• _Task details_: Nothing but the lines from the one with "s.urgentDebt := by" down to the one with "mover alone. -/" should be returned, exactly and with both ends included, from the material below.

• _Information_:
------------------------------------------------
-- ==== Sys2Proof/Laws/Settle.lean ====
section
/-! SUPPORT. What follows each command by itself: settle touches the ports, the sweep position and the Lease Monitor's offer, and in a port
only the access path and the mover. -/

namespace Sys2Proof.Machine

/-- The two cases of settle. -/
theorem settle_cases (s : State) :
    s.settle = s ∨ ∃ x o, s.settle = { s with ports := s.ports.map PortState.present, sweep := x, lmOffer := o } := by
  unfold State.settle State.offerExpiry
  split
  · exact Or.inl rfl
  · right
    split
    · exact ⟨s.sweep, s.lmOffer, rfl⟩
    · split
      · exact ⟨s.sweep, s.lmOffer, rfl⟩
      · rename_i x _
        exact ⟨x, some x, rfl⟩

@[simp] theorem settle_resetLow (s : State) : s.settle.resetLow = s.resetLow := by
  rcases settle_cases s with h | ⟨_, _, h⟩ <;> rw [h]
@[simp] theorem settle_buffers (s : State) : s.settle.buffers = s.buffers := by
  rcases settle_cases s with h | ⟨_, _, h⟩ <;> rw [h]
@[simp] theorem settle_freeList (s : State) : s.settle.freeList = s.freeList := by
  rcases settle_cases s with h | ⟨_, _, h⟩ <;> rw [h]
@[simp] theorem settle_claimWait (s : State) : s.settle.claimWait = s.claimWait := by
  rcases settle_cases s with h | ⟨_, _, h⟩ <;> rw [h]
@[simp] theorem settle_channels (s : State) : s.settle.channels = s.channels := by
  rcases settle_cases s with h | ⟨_, _, h⟩ <;> rw [h]
@[simp] theorem settle_lastServed (s : State) : s.settle.lastServed = s.lastServed := by
  rcases settle_cases s with h | ⟨_, _, h⟩ <;> rw [h]
@[simp] theorem settle_expiry (s : State) : s.settle.expiry = s.expiry := by
  rcases settle_cases s with h | ⟨_, _, h⟩ <;> rw [h]
@[simp] theorem settle_array (s : State) : s.settle.array = s.array := by
  rcases settle_cases s with h | ⟨_, _, h⟩ <;> rw [h]
@[simp] theorem settle_rows (s : State) : s.settle.rows = s.rows := by
  rcases settle_cases s with h | ⟨_, _, h⟩ <;> rw [h]
@[simp] theorem settle_arbiters (s : State) : s.settle.arbiters = s.arbiters := by
  rcases settle_cases s with h | ⟨_, _, h⟩ <;> rw [h]
@[simp] theorem settle_refresh (s : State) : s.settle.refresh = s.refresh := by
  rcases settle_cases s with h | ⟨_, _, h⟩ <;> rw [h]
@[simp] theorem settle_intervalCounter (s : State) : s.settle.intervalCounter = s.intervalCounter := by
  rcases settle_cases s with h | ⟨_, _, h⟩ <;> rw [h]
@[simp] theorem settle_usDivider (s : State) : s.settle.usDivider = s.usDivider := by
  rcases settle_cases s with h | ⟨_, _, h⟩ <;> rw [h]
@[simp] theorem settle_msCounter (s : State) : s.settle.msCounter = s.msCounter := by
  rcases settle_cases s with h | ⟨_, _, h⟩ <;> rw [h]
@[simp] theorem settle_timebaseDiv (s : State) : s.settle.timebaseDiv = s.timebaseDiv := by
  rcases settle_cases s with h | ⟨_, _, h⟩ <;> rw [h]
@[simp] theorem settle_refreshInterval (s : State) : s.settle.refreshInterval = s.refreshInterval := by
  rcases settle_cases s with h | ⟨_, _, h⟩ <;> rw [h]
@[simp] theorem settle_urgentDebt (s : State) : s.settle.urgentDebt = s.urgentDebt := by
  rcases settle_cases s with h | ⟨_, _, h⟩ <;> rw [h]
@[simp] theorem settle_supen (s : State) : s.settle.supen = s.supen := by
  rcases settle_cases s with h | ⟨_, _, h⟩ <;> rw [h]
@[simp] theorem settle_sup (s : State) : s.settle.sup = s.sup := by
  rcases settle_cases s with h | ⟨_, _, h⟩ <;> rw [h]
@[simp] theorem settle_freeDraws (s : State) : s.settle.freeDraws = s.freeDraws := by
  rcases settle_cases s with h | ⟨_, _, h⟩ <;> rw [h]
@[simp] theorem settle_pending (s : State) : s.settle.pending = s.pending := by
  rcases settle_cases s with h | ⟨_, _, h⟩ <;> rw [h]

@[simp] theorem settle_buf (s : State) (b : BufIx) : s.settle.buf b = s.buf b := by
  rw [State.buf, State.buf, settle_buffers]
@[simp] theorem settle_chan (s : State) (c : ChanIx) : s.settle.chan c = s.chan c := by
  rw [State.chan, State.chan, settle_channels]
@[simp] theorem settle_arbiter (s : State) (k : BankIx) : s.settle.arbiter k = s.arbiter k := by
  rw [State.arbiter, State.arbiter, settle_arbiters]
@[simp] theorem settle_bankRefresh (s : State) (k : BankIx) : s.settle.bankRefresh k = s.bankRefresh k := by
  rw [State.bankRefresh, State.bankRefresh, settle_refresh]
@[simp] theorem settle_cell (s : State) (a : Nat) : s.settle.cell a = s.cell a := by
  unfold State.cell
  rw [settle_array, settle_rows]
@[simp] theorem settle_bufByte (s : State) (b : BufIx) (o : Nat) : s.settle.bufByte b o = s.bufByte b o := settle_cell s _

/-- A port after settle is the port as it was, or with its path presenting. -/
theorem settle_port_cases (s : State) (p : Port) : s.settle.port p = s.port p ∨ s.settle.port p = (s.port p).present := by
  rcases settle_cases s with h | ⟨_, _, h⟩
  · rw [h]
    exact Or.inl rfl
  · rw [h]
    right
    simp [State.port, Vector.get]

/-- Presenting changes the path, and in the engine the mover alone. -/
theorem present_frame (x : PortState) :
    ∃ path bulk, x.present = { x with path := path, engine := { x.engine with bulk := bulk } } := by
  unfold PortState.present
  split
  · exact ⟨x.path, x.engine.bulk, rfl⟩
  · split
    · rename_i r _
      exact ⟨some r, x.engine.bulk, rfl⟩
    · exact ⟨_, _, rfl⟩

/-- The fields of a port that settle leaves alone. -/
theorem settle_port_frame (s : State) (p : Port) :
    ∃ path bulk, s.settle.port p = { s.port p with path := path, engine := { (s.port p).engine with bulk := bulk } } := by
  rcases settle_port_cases s p with h | h
  · exact ⟨(s.port p).path, (s.port p).engine.bulk, h⟩
  · rw [h]
    exact present_frame _

@[simp] theorem settle_port_windowA (s : State) (p : Port) : (s.settle.port p).windowA = (s.port p).windowA := by
  obtain ⟨_, _, h⟩ := settle_port_frame s p
  rw [h]
@[simp] theorem settle_port_windowB (s : State) (p : Port) : (s.settle.port p).windowB = (s.port p).windowB := by
  obtain ⟨_, _, h⟩ := settle_port_frame s p
  rw [h]
@[simp] theorem settle_port_stream (s : State) (p : Port) : (s.settle.port p).stream = (s.port p).stream := by
  obtain ⟨_, _, h⟩ := settle_port_frame s p
  rw [h]
@[simp] theorem settle_port_config (s : State) (p : Port) : (s.settle.port p).config = (s.port p).config := by
  obtain ⟨_, _, h⟩ := settle_port_frame s p
  rw [h]
@[simp] theorem settle_port_access (s : State) (p : Port) : (s.settle.port p).access = (s.port p).access := by
  obtain ⟨_, _, h⟩ := settle_port_frame s p
  rw [h]
@[simp] theorem settle_port_notes (s : State) (p : Port) : (s.settle.port p).notes = (s.port p).notes := by
  obtain ⟨_, _, h⟩ := settle_port_frame s p
  rw [h]
@[simp] theorem settle_port_session (s : State) (p : Port) : (s.settle.port p).session = (s.port p).session := by
  obtain ⟨_, _, h⟩ := settle_port_frame s p
  rw [h]
@[simp] theorem settle_port_teardown (s : State) (p : Port) : (s.settle.port p).teardown = (s.port p).teardown := by
  obtain ⟨_, _, h⟩ := settle_port_frame s p
  rw [h]
@[simp] theorem settle_port_charge (s : State) (p : Port) : (s.settle.port p).charge = (s.port p).charge := by
  obtain ⟨_, _, h⟩ := settle_port_frame s p
  rw [h]
@[simp] theorem settle_port_quota (s : State) (p : Port) : (s.settle.port p).quota = (s.port p).quota := by
  obtain ⟨_, _, h⟩ := settle_port_frame s p
  rw [h]
@[simp] theorem settle_port_prstLow (s : State) (p : Port) : (s.settle.port p).prstLow = (s.port p).prstLow := by
  obtain ⟨_, _, h⟩ := settle_port_frame s p
  rw [h]
@[simp] theorem settle_port_dataBus (s : State) (p : Port) : (s.settle.port p).dataBus = (s.port p).dataBus := by
  obtain ⟨_, _, h⟩ := settle_port_frame s p
  rw [h]
@[simp] theorem settle_sessionState (s : State) (p : Port) : s.settle.sessionState p = s.sessionState p := by
  rw [State.sessionState, State.sessionState, settle_port_session]

end Sys2Proof.Machine
end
------------------------------------------------
• _Task output_:
@[simp] theorem settle_urgentDebt (s : State) : s.settle.urgentDebt = s.urgentDebt := by
  rcases settle_cases s with h | ⟨_, _, h⟩ <;> rw [h]
@[simp] theorem settle_supen (s : State) : s.settle.supen = s.supen := by
  rcases settle_cases s with h | ⟨_, _, h⟩ <;> rw [h]
@[simp] theorem settle_sup (s : State) : s.settle.sup = s.sup := by
  rcases settle_cases s with h | ⟨_, _, h⟩ <;> rw [h]
@[simp] theorem settle_freeDraws (s : State) : s.settle.freeDraws = s.freeDraws := by
  rcases settle_cases s with h | ⟨_, _, h⟩ <;> rw [h]
@[simp] theorem settle_pending (s : State) : s.settle.pending = s.pending := by
  rcases settle_cases s with h | ⟨_, _, h⟩ <;> rw [h]

@[simp] theorem settle_buf (s : State) (b : BufIx) : s.settle.buf b = s.buf b := by
  rw [State.buf, State.buf, settle_buffers]
@[simp] theorem settle_chan (s : State) (c : ChanIx) : s.settle.chan c = s.chan c := by
  rw [State.chan, State.chan, settle_channels]
@[simp] theorem settle_arbiter (s : State) (k : BankIx) : s.settle.arbiter k = s.arbiter k := by
  rw [State.arbiter, State.arbiter, settle_arbiters]
@[simp] theorem settle_bankRefresh (s : State) (k : BankIx) : s.settle.bankRefresh k = s.bankRefresh k := by
  rw [State.bankRefresh, State.bankRefresh, settle_refresh]
@[simp] theorem settle_cell (s : State) (a : Nat) : s.settle.cell a = s.cell a := by
  unfold State.cell
  rw [settle_array, settle_rows]
@[simp] theorem settle_bufByte (s : State) (b : BufIx) (o : Nat) : s.settle.bufByte b o = s.bufByte b o := settle_cell s _

/-- A port after settle is the port as it was, or with its path presenting. -/
theorem settle_port_cases (s : State) (p : Port) : s.settle.port p = s.port p ∨ s.settle.port p = (s.port p).present := by
  rcases settle_cases s with h | ⟨_, _, h⟩
  · rw [h]
    exact Or.inl rfl
  · rw [h]
    right
    simp [State.port, Vector.get]

/-- Presenting changes the path, and in the engine the mover alone. -/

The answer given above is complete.